**What you need to do**.
The reply to the records below should contain exactly the lines from the line with "rw [deviceAt, h, deviceAt]" through the line with "(hv : (deviceAt", and nothing besides.

Stored items
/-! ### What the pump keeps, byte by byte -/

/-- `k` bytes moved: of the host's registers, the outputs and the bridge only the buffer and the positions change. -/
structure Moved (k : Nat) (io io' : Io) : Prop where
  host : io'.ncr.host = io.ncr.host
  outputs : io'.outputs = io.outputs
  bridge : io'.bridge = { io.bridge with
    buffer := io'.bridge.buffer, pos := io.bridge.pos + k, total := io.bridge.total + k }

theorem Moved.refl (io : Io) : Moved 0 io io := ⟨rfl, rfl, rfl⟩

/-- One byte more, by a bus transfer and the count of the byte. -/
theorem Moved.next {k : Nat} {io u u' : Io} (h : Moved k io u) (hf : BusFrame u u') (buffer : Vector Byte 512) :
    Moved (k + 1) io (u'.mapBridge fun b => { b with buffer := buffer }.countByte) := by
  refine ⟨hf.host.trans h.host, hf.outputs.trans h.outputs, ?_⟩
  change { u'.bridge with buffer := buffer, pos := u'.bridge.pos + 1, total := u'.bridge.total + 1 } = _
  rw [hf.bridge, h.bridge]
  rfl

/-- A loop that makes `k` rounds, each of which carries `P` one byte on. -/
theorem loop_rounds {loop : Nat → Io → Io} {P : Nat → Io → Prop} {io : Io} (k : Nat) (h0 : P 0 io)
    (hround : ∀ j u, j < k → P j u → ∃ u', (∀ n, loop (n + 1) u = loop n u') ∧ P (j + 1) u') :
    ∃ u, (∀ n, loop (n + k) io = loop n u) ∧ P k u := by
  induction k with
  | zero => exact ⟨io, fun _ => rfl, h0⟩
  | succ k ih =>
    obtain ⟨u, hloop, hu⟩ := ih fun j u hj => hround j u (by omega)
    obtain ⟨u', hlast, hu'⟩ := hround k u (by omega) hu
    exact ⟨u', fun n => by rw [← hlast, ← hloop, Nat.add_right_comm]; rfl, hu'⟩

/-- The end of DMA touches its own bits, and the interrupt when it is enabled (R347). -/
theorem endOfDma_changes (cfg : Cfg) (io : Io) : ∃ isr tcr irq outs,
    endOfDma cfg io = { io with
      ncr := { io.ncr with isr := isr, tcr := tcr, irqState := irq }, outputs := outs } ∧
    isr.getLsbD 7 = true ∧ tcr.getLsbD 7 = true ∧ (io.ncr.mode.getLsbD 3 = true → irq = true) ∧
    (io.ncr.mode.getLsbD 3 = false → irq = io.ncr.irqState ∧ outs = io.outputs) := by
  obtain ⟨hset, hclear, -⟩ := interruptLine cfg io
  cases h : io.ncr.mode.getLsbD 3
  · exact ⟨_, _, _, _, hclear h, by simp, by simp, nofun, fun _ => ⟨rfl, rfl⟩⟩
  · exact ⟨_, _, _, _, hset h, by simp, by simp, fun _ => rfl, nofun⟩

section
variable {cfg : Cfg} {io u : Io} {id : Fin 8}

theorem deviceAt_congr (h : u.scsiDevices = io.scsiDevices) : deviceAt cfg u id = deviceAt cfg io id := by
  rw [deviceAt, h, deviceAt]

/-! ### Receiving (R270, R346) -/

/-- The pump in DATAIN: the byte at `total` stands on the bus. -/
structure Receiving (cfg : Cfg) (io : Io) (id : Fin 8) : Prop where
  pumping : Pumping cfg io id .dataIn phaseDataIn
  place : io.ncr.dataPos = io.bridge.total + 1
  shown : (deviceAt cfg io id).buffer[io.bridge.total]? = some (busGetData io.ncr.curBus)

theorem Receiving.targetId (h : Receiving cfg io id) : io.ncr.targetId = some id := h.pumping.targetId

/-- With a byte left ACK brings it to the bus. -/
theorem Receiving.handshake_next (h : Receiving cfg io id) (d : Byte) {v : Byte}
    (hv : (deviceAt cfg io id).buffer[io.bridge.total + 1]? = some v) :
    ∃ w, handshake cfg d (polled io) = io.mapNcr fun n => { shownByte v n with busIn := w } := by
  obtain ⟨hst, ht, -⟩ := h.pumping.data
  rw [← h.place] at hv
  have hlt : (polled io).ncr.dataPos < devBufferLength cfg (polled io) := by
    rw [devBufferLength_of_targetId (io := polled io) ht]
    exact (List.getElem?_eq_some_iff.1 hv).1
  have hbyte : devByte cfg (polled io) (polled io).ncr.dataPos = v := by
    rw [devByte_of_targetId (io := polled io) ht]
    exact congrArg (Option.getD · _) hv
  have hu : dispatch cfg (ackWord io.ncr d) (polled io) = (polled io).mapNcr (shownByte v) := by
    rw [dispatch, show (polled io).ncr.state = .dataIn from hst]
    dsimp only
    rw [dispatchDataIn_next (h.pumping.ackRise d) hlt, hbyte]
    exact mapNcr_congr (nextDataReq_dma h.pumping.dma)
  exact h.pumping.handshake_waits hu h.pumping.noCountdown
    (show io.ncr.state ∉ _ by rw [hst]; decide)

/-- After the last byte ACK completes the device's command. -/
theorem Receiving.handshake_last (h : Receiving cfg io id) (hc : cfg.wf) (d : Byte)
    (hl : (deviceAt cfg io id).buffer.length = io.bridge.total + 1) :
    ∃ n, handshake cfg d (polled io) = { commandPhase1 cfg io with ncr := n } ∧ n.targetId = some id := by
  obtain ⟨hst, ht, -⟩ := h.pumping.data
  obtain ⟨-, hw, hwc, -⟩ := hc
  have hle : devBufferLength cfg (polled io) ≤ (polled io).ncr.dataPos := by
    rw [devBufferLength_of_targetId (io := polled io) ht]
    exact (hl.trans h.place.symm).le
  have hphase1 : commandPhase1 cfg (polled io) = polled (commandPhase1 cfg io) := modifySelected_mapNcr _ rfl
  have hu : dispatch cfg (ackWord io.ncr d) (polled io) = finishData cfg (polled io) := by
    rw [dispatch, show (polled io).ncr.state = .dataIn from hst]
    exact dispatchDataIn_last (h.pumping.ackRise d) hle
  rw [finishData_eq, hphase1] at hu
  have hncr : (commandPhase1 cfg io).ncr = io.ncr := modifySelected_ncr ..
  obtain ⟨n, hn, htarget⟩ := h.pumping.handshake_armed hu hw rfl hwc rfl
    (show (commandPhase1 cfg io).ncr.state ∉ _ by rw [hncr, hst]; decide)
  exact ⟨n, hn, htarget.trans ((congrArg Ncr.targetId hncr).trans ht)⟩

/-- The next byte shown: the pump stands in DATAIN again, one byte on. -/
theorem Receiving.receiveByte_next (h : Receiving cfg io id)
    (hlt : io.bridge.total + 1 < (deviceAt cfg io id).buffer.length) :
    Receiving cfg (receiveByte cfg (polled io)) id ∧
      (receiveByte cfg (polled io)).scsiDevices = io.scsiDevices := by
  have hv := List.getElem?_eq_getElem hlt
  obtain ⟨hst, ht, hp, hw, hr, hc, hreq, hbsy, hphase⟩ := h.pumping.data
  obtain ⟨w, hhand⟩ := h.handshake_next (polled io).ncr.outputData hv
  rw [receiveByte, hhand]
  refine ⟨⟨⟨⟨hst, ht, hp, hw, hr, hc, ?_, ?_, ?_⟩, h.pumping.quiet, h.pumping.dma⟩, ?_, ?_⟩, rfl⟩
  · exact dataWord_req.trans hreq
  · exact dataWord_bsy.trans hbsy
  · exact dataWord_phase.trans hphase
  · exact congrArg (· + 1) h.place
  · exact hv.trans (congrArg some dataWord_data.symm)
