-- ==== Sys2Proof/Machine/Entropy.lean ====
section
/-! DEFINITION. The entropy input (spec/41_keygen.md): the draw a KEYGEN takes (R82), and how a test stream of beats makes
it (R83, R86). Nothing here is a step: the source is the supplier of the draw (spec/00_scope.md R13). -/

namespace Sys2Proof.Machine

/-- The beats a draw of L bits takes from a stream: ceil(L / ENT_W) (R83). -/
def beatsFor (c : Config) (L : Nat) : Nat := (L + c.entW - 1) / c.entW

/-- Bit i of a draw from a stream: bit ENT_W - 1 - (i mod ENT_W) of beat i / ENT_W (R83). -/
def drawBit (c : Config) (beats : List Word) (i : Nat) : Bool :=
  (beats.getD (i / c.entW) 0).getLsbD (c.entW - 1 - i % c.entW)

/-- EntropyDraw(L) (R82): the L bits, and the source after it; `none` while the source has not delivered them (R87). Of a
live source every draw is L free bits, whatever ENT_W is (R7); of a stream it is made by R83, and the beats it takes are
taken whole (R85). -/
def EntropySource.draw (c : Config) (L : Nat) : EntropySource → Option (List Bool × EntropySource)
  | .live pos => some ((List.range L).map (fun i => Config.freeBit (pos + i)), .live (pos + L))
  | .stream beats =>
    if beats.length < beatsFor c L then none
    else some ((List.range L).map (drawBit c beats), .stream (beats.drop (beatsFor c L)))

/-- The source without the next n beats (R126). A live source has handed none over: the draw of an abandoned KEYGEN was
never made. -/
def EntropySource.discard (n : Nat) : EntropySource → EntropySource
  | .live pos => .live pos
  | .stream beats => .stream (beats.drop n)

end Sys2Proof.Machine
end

**Task response**.
  rw [deviceAt, h, deviceAt]

/-! ### Receiving (R270, R346) -/

/-- The pump in DATAIN: the byte at `total` stands on the bus. -/
structure Receiving (cfg : Cfg) (io : Io) (id : Fin 8) : Prop where
  pumping : Pumping cfg io id .dataIn phaseDataIn
  place : io.ncr.dataPos = io.bridge.total + 1
  shown : (deviceAt cfg io id).buffer[io.bridge.total]? = some (busGetData io.ncr.curBus)

theorem Receiving.targetId (h : Receiving cfg io id) : io.ncr.targetId = some id := h.pumping.targetId

/-- With a byte left ACK brings it to the bus. -/
theorem Receiving.handshake_next (h : Receiving cfg io id) (d : Byte) {v : Byte}
    (hv : (deviceAt cfg io id).buffer[io.bridge.total + 1]? = some v) :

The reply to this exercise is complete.